After running both platforms in production for Rally test-case-mgmt integration, here’s the reality:
Matrix Testing: GitHub Actions wins on simplicity. Native matrix strategy with clean YAML syntax makes parallel browser testing straightforward. Jenkins requires matrix-project plugin and more complex Groovy scripting, but offers more granular control over matrix dimensions and combinations.
Webhook Reliability: Both are production-ready, but different approaches. GitHub Actions webhooks leverage GitHub’s infrastructure with automatic retries and delivery guarantees. Jenkins Rally plugin includes configurable retry logic and can batch results to reduce webhook volume. At 2,500 daily tests, both handle the load, but Jenkins gives you more visibility into webhook failures through its console logs.
Result Aggregation: Jenkins Rally plugin is mature here - it automatically aggregates results from parallel executors before pushing to Rally. GitHub Actions requires custom aggregation scripts since parallel matrix jobs complete independently. You’ll need a final workflow step that collects artifacts from all matrix jobs and batch-uploads to Rally REST API.
Plugin Maturity: Jenkins Rally plugin has 8+ years of development, handles authentication, field mapping, attachment uploads, and error recovery automatically. GitHub Actions lacks an official Rally action - you’re using community actions or custom scripts calling Rally REST API. This means more maintenance burden but also more flexibility to customize the integration.

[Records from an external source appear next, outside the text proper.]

-- ==== Sys2Proof/Machine/BusMap.lean ====
section
/-! DEFINITION. The register maps as the register fabric sees them: for every register its offset, its
instance strides, whether it is half of a 64-bit pair (01_architecture.md, R28), and for every field its
place, reset value, access type (00_scope.md, R9), snapshot suffix and the values that are not reserved. -/

namespace Sys2Proof.Machine

/-- The access types of 00_scope.md, R9. -/
inductive FTy
  | ro | rw | rwi | wo | w1c | rc
  deriving DecidableEq, Repr

/-- Whether a register is one half of a 64-bit pair (01_architecture.md, R28). -/
inductive Pair
  | none | lo | hi
  deriving DecidableEq, Repr

/-- A field's reset value: one number, or the context's kind code (SVA_n_CFG.kind). -/
inductive Rst
  | val (v : Nat)
  | ctxKind
  deriving DecidableEq, Repr

/-- One field of a register map: lowest bit, width, reset, type, +S suffix, and, where the map marks
values reserved, the range (least, largest) of the others. -/
structure FieldDesc where
  lo : Nat
  w : Nat
  rst : Rst
  ty : FTy
  snap : Bool
  legal : Option (Nat × Nat)
  deriving DecidableEq, Repr

/-- One register of a map: its offset, (stride, count) of each inner index, its half of a pair, its
fields that are not reserved. -/
structure RegDesc where
  off : Nat
  dims : List (Nat × Nat)
  pair : Pair
  fields : List FieldDesc
  deriving DecidableEq, Repr

/-- Register map of TOP (01_architecture.md). -/
def topRegs : List RegDesc := [
  ⟨0x0, [], .none, [⟨0, 16, .val 0x2460, .ro, false, none⟩]⟩,  -- TOP_PART_CODE
  ⟨0x4, [], .none, [⟨4, 4, .val 0, .ro, false, none⟩, ⟨0, 4, .val 0, .ro, false, none⟩]⟩,  -- TOP_DIE_REV
  ⟨0x8, [], .lo, [⟨0, 32, .val 0, .ro, false, none⟩]⟩,  -- TOP_DIE_ID_LO
  ⟨0xc, [], .hi, [⟨0, 32, .val 0, .ro, false, none⟩]⟩,  -- TOP_DIE_ID_HI
  ⟨0x10, [], .none, [⟨0, 12, .val 1, .ro, false, none⟩]⟩,  -- TOP_DOMAIN_ON
  ⟨0x20, [], .none, [⟨0, 32, .val 0, .rw, false, none⟩]⟩  -- TOP_SCRATCH
]

/-- Register map of PWR (18_resets_domains_faults.md). -/
def pwrRegs : List RegDesc := [
  ⟨0x0, [], .none, [⟨0, 16, .val 1000, .rw, false, some (1, 10000)⟩]⟩,  -- PWR_CTL
  ⟨0x4, [], .none, [⟨16, 12, .val 0, .ro, true, none⟩, ⟨0, 12, .val 1, .ro, true, none⟩]⟩,  -- PWR_STATUS
  ⟨0x8, [], .none, [⟨8, 8, .val 0, .ro, false, none⟩, ⟨0, 8, .val 0, .ro, false, none⟩]⟩,  -- PWR_CAUSE
  ⟨0xc, [], .none, [⟨0, 16, .val 0, .wo, false, some (22354, 22354)⟩]⟩,  -- PWR_WARM
  ⟨0x10, [], .none, [⟨0, 32, .val 0, .ro, true, none⟩]⟩,  -- PWR_RESETS
  ⟨0x14, [], .none, [⟨0, 1, .val 0, .w1c, false, none⟩]⟩,  -- PWR_STICKY
  ⟨0x18, [], .none, [⟨16, 16, .val 0, .w1c, false, none⟩, ⟨0, 16, .val 0, .ro, true, none⟩]⟩,  -- PWR_SUPPLY
  ⟨0x1c, [], .none, [⟨16, 7, .val 0, .w1c, false, none⟩, ⟨0, 7, .val 0, .ro, true, none⟩]⟩,  -- PWR_CLOCK
  ⟨0x20, [], .none, [⟨31, 1, .val 0, .wo, false, none⟩, ⟨0, 16, .val 100, .rw, false, some (10, 60000)⟩]⟩,  -- PWR_MGT_WDT
  ⟨0x24, [], .none, [⟨17, 1, .val 0, .wo, false, none⟩, ⟨16, 1, .val 0, .wo, false, none⟩, ⟨0, 12, .val 0, .wo, false, none⟩]⟩,  -- PWR_DOM_CMD
  ⟨0x100, [(0x4, 12)], .none, [⟨4, 1, .val 0, .w1c, false, none⟩, ⟨0, 3, .val 0, .ro, true, none⟩]⟩  -- PWR_DOM_k_STATE
]

/-- Register map of THM (17_thermal_calibration_snapshots.md). -/
def thmRegs : List RegDesc := [
  ⟨0x0, [], .none, [⟨0, 7, .val 100, .rw, false, some (85, 105)⟩]⟩,  -- THM_CTL
  ⟨0x4, [], .none, [⟨16, 16, .val 0, .ro, true, none⟩, ⟨12, 4, .val 0, .ro, true, none⟩, ⟨10, 1, .val 0, .w1c, false, none⟩, ⟨9, 1, .val 0, .ro, true, none⟩, ⟨8, 1, .val 0, .ro, true, none⟩, ⟨0, 5, .val 0, .ro, true, none⟩]⟩,  -- THM_STATUS
  ⟨0x8, [], .none, [⟨0, 32, .val 0, .ro, true, none⟩]⟩,  -- THM_SHUTDOWNS
  ⟨0xc, [], .none, [⟨0, 32, .val 0, .ro, true, none⟩]⟩,  -- THM_THROTTLE_MS
  ⟨0x10, [], .none, [⟨0, 2, .val 0, .w1c, false, none⟩]⟩,  -- THM_STICKY
  ⟨0x100, [(0x4, 12)], .none, [⟨17, 1, .val 0, .ro, true, none⟩, ⟨16, 1, .val 0, .ro, true, none⟩, ⟨0, 16, .val 0, .ro, true, none⟩]⟩,  -- THM_SENS_n
  ⟨0x140, [(0x4, 12)], .none, [⟨0, 16, .val 0x8000, .rc, false, none⟩]⟩  -- THM_PEAK_n
]

/-- Register map of CAL (17_thermal_calibration_snapshots.md). -/
def calRegs : List RegDesc := [
  ⟨0x0, [], .none, [⟨8, 7, .val 0, .ro, true, none⟩, ⟨0, 7, .val 0, .ro, true, none⟩]⟩,  -- CAL_STATUS
  ⟨0x4, [], .none, [⟨0, 16, .val 1000, .rw, false, some (100, 65535)⟩]⟩,  -- CAL_LANE_INT
  ⟨0x8, [], .none, [⟨8, 4, .val 6, .rw, false, some (4, 12)⟩, ⟨0, 5, .val 0, .rw, false, none⟩]⟩,  -- CAL_DARK
  ⟨0xc, [], .none, [⟨16, 16, .val 0, .ro, true, none⟩, ⟨8, 8, .val 0, .ro, true, none⟩, ⟨0, 3, .val 0, .ro, true, none⟩]⟩,  -- CAL_FAIL
  ⟨0x10, [], .none, [⟨0, 7, .val 0, .w1c, false, none⟩]⟩,  -- CAL_STICKY
  ⟨0x100, [(0x10, 7)], .none, [⟨0, 32, .val 0, .ro, true, none⟩]⟩,  -- CAL_ITEM_k_COUNT
  ⟨0x104, [(0x10, 7)], .none, [⟨0, 32, .val 0, .ro, true, none⟩]⟩,  -- CAL_ITEM_k_NS
  ⟨0x108, [(0x10, 7)], .lo, [⟨0, 32, .val 0, .ro, true, none⟩]⟩,  -- CAL_ITEM_k_SEC_LO
  ⟨0x10c, [(0x10, 7)], .hi, [⟨0, 16, .val 0, .ro, true, none⟩]⟩  -- CAL_ITEM_k_SEC_HI
]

Queue Management: Critical difference at scale. Jenkins lets you configure executor pools, build priorities, and throttling per pipeline. You can ensure critical test suites get resources first. GitHub Actions queue is managed by GitHub - you can’t prioritize builds, though unlimited parallelism means queuing is rarely an issue. However, this can lead to resource contention if you’re hitting Rally API rate limits.

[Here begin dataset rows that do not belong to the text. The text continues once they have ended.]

-- ==== Sys2Proof/Machine/SessionCmds.lean ====
section
/-! DEFINITION. The session group (03_serair_commands.md, R72, R73, R88; 16_management_roles_crock.md, R458, R459). -/

namespace Sys2Proof.Machine

open Sys2Proof

/-- The reply to CERT_PRESENT or SESSION_OPEN: on the path of the request, in no session, tagged only when a session
has been opened (R67, R72). -/
def openReply (p : Path) (src : Src) (claim seq op : Nat) (a : Ans) (key : Option (List Byte)) (c : Chip) : Chip :=
  txFrame p (.serair p src (txFlags p false false false) claim 0 seq op a.1 a.2 key) c

/-- A refused CERT_PRESENT or SESSION_OPEN is counted (R472). -/
def secRefused (c : Chip) : Chip := inc Reg.SEC_REFUSED_value Reg.SEC_STICKY_refused_sat 0 c

/-- CERT_PRESENT (R458). -/
def cmdCertPresent (p : Path) (src : Src) (claim seq : Nat) (chain : List Byte) (c : Chip) : Chip :=
  if !c.hgOn then c
  else
    let reply (a : Ans) (c : Chip) : Chip := openReply p src claim seq 0x01 a none c
    match chainCount chain.length with
    | none => secRefused c |> reply (badParam 0)
    | some n =>
      match c.chainFault n chain with
      | some (reason, off) =>
        secRefused c |> log 0x0C01 p.code (u8 p.code ++ u8 reason ++ u16 0 ++ u32 (beAt chain 4 4))
          |> reply (badParam off)
      | none =>
        let x := Cert.ofBytes chain
        keepKey x c |> reply (done (toBE 4 x.keyId))

/-- CERT_PRESENT. -/
def execCertPresent (p : Path) (src : Src) (claim : BitVec 16) (seq : BitVec 32) (chain : List Byte) (s : State) :
    Host.Outcome State Fault Refusal := runs (cmdCertPresent p src claim.toNat seq.toNat chain) s

/-- The parameters of SESSION_OPEN that the signature covers (R88). -/
def openBytes (role keyId idle : Nat) (pub : List Byte) : List Byte :=
  toBE 1 role ++ toBE 3 0 ++ toBE 4 keyId ++ toBE 2 idle ++ toBE 2 0 ++ pub

/-- The first check of R459 and R73 that refuses a SESSION_OPEN (DEDUCED, log entry 19). -/
def Chip.openRefusal (c : Chip) (role keyId idle : Nat) (pub sig : List Byte) : Option Ans :=
  match c.keySlot keyId with
  | none => some (refuse 0x12 5 0 0)
  | some k =>
    if c.rd (Reg.SEC_KEY_INFO_role k) < role then some (refuse 0x10 role 0 0)
    else if !edVerify (c.host.sec.keys.getD k ⟨[], 0⟩).key (openBytes role keyId idle pub) sig then
      some (refuse 0x12 1 0 0)
    else if c.freeSlot.isNone then some (refuse 0x12 2 0 0)
    else none

/-- A session id: the slot in bits [2:0], the rest random, never 0 (R459). -/
def sessionId (slot r : Nat) : Nat := if (r % 2 ^ 29) * 8 + slot = 0 then 8 else (r % 2 ^ 29) * 8 + slot

/-- The session of an accepted SESSION_OPEN: its sequence is the highest accepted (R75). -/
def Session.opened (id : Nat) (key : List Byte) (seq now : Nat) (p : Path) (src : Src) : Session :=
  { Session.free with
    id := id, key := key, h := seq, seqs := [⟨seq, 3, 0⟩], last := now
    srcA := if p = .a then some src else none
    srcB := if p = .b then some src else none }

/-- A session opens (R459, R103). A slot taken from a session that closed or expired is logged, with no semaphore left to
release (DEDUCED, log entry 19). -/
def openSession (p : Path) (src : Src) (claim seq role keyId idle : Nat) (pub : List Byte) (slot : Nat) (c : Chip) : Chip :=
  let (k, c) := draw c
  let (k2, c) := draw c
  let taken := c.flag (Reg.SEC_SLOT_STATE_state slot)
  let sid := sessionId slot (Config.random k)
  let priv := toLE 32 (Config.random k2)
  let ctl := x25519 priv x25519Base
  let key := sessionKey (x25519 priv pub) sid keyId pub ctl
  modSession slot (fun _ => Session.opened sid key seq c.now p src) c
    |> wr (Reg.SEC_SLOT_STATE_state slot) 1 |> wr (Reg.SEC_SLOT_STATE_role slot) role
    |> wr (Reg.SEC_SLOT_STATE_last_path slot) p.code
    |> wr (Reg.SEC_SLOT_STATE_idle_timeout slot) (if idle = 0 then 10 else idle)
    |> wr (Reg.SEC_SLOT_ID_value slot) sid |> wr (Reg.SEC_SLOT_KEY_value slot) keyId |> secShow
    |> when taken (log 0x0B32 slot (u8 slot ++ u8 2 ++ u16 0 ++ u32 0))
    |> log 0x0B31 slot (u8 slot ++ u8 role ++ u32 keyId ++ u8 p.code ++ u8 0)
    |> openReply p src claim seq 0x02 (done (toBE 4 sid ++ ctl)) (some key)

/-- The offset of the first parameter of SESSION_OPEN at fault. -/
def openForm (role idle : Nat) (pub sig : List Byte) : Option Nat :=
  if role = 0 ∨ role > 3 then some 0 else if idle > 600 then some 8 else if pub.length ≠ 32 then some 12
  else if sig.length ≠ 64 then some 44 else none

/-- SESSION_OPEN (R459). -/
def cmdSessionOpen (p : Path) (src : Src) (claim seq role keyId idle : Nat) (pub sig : List Byte) (c : Chip) : Chip :=
  if !c.hgOn then c
  else
    let reply (a : Ans) (c : Chip) : Chip := openReply p src claim seq 0x02 a none c
    match openForm role idle pub sig with
    | some off => secRefused c |> reply (badParam off)
    | none =>
      match c.openRefusal role keyId idle pub sig with
      | some a =>
        let detail := if a.1 = 0x10 then 0x10 else beAt a.2 0 2
        secRefused c |> log 0x0C02 p.code (u8 p.code ++ u8 detail ++ u8 role ++ u8 0 ++ u32 keyId) |> reply a
      | none =>
        match c.freeSlot with
        | some slot => openSession p src claim seq role keyId idle pub slot c
        | none => c

/-- SESSION_OPEN. -/
def execSessionOpen (p : Path) (src : Src) (claim : BitVec 16) (seq : BitVec 32) (role : BitVec 8) (keyId : BitVec 32)
    (idle : BitVec 16) (pub sig : List Byte) (s : State) : Host.Outcome State Fault Refusal :=
  runs (cmdSessionOpen p src claim.toNat seq.toNat role.toNat keyId.toNat idle.toNat pub sig) s

/-- A session expires when no authenticated packet came within its idle timeout (R73). The role and session engine is in
PD_AON. -/
def sessionDue (slot : Nat) (c : Chip) : Chip :=
  when (decide ((c.session slot).last + 4000000 * c.rd (Reg.SEC_SLOT_STATE_idle_timeout slot) ≤ c.now)) (sessionEnd slot 1) c

/-- SESSION_EXPIRY. -/
def execSessionExpiry (slot : Fin 8) (s : State) : Host.Outcome State Fault Refusal := runs (sessionDue slot.val) s

/-- SESSION_CLOSE (R88). -/
def cmdSessionClose (o : Origin) : Chip → Chip :=
  serve o 0x04 1 (.sessionClose o) none [] <| now fun c => (done [], sessionEnd o.slot.val 0 c)

/-- SESSION_CLOSE. -/
def execSessionClose (o : Origin) (s : State) : Host.Outcome State Fault Refusal := runs (cmdSessionClose o) s

/-- NOTICE_MASK (R86, R88). -/
def cmdNoticeMask (o : Origin) (mask classes : BitVec 16) : Chip → Chip :=
  serve o 0x05 1 (.noticeMask o mask classes) none [] <| now fun c =>
    (done [], modSession o.slot.val (fun s => { s with nmask := mask.toNat, emask := classes.toNat }) c)

/-- NOTICE_MASK. -/
def execNoticeMask (o : Origin) (mask classes : BitVec 16) (s : State) : Host.Outcome State Fault Refusal :=
  runs (cmdNoticeMask o mask classes) s

/-- RESULT_QUERY (R75, R88): 0 unknown, 1 queued, 2 running, 3 ended. -/
def cmdResultQuery (o : Origin) (seq : BitVec 32) : Chip → Chip :=
  serve o 0x06 1 (.resultQuery o seq) none [] <| tell fun c =>
    let r := ((c.session o.slot.val).seqs.find? fun r => r.seq == seq.toNat).getD ⟨0, 0, 0⟩
    done (toBE 1 r.st ++ toBE 1 r.status ++ toBE 2 0)

/-- RESULT_QUERY. -/
def execResultQuery (o : Origin) (seq : BitVec 32) (s : State) : Host.Outcome State Fault Refusal :=
  runs (cmdResultQuery o seq) s

end Sys2Proof.Machine
end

Recommendation: If you have Jenkins infrastructure already and want minimal custom code, stick with Jenkins and the Rally plugin - it’s battle-tested at scale. If you’re starting fresh or want to eliminate infrastructure management, GitHub Actions works well but budget time for building robust result aggregation and Rally API integration scripts. The webhook reliability is comparable, but Jenkins gives you more operational control while GitHub Actions gives you infinite scale without infrastructure overhead.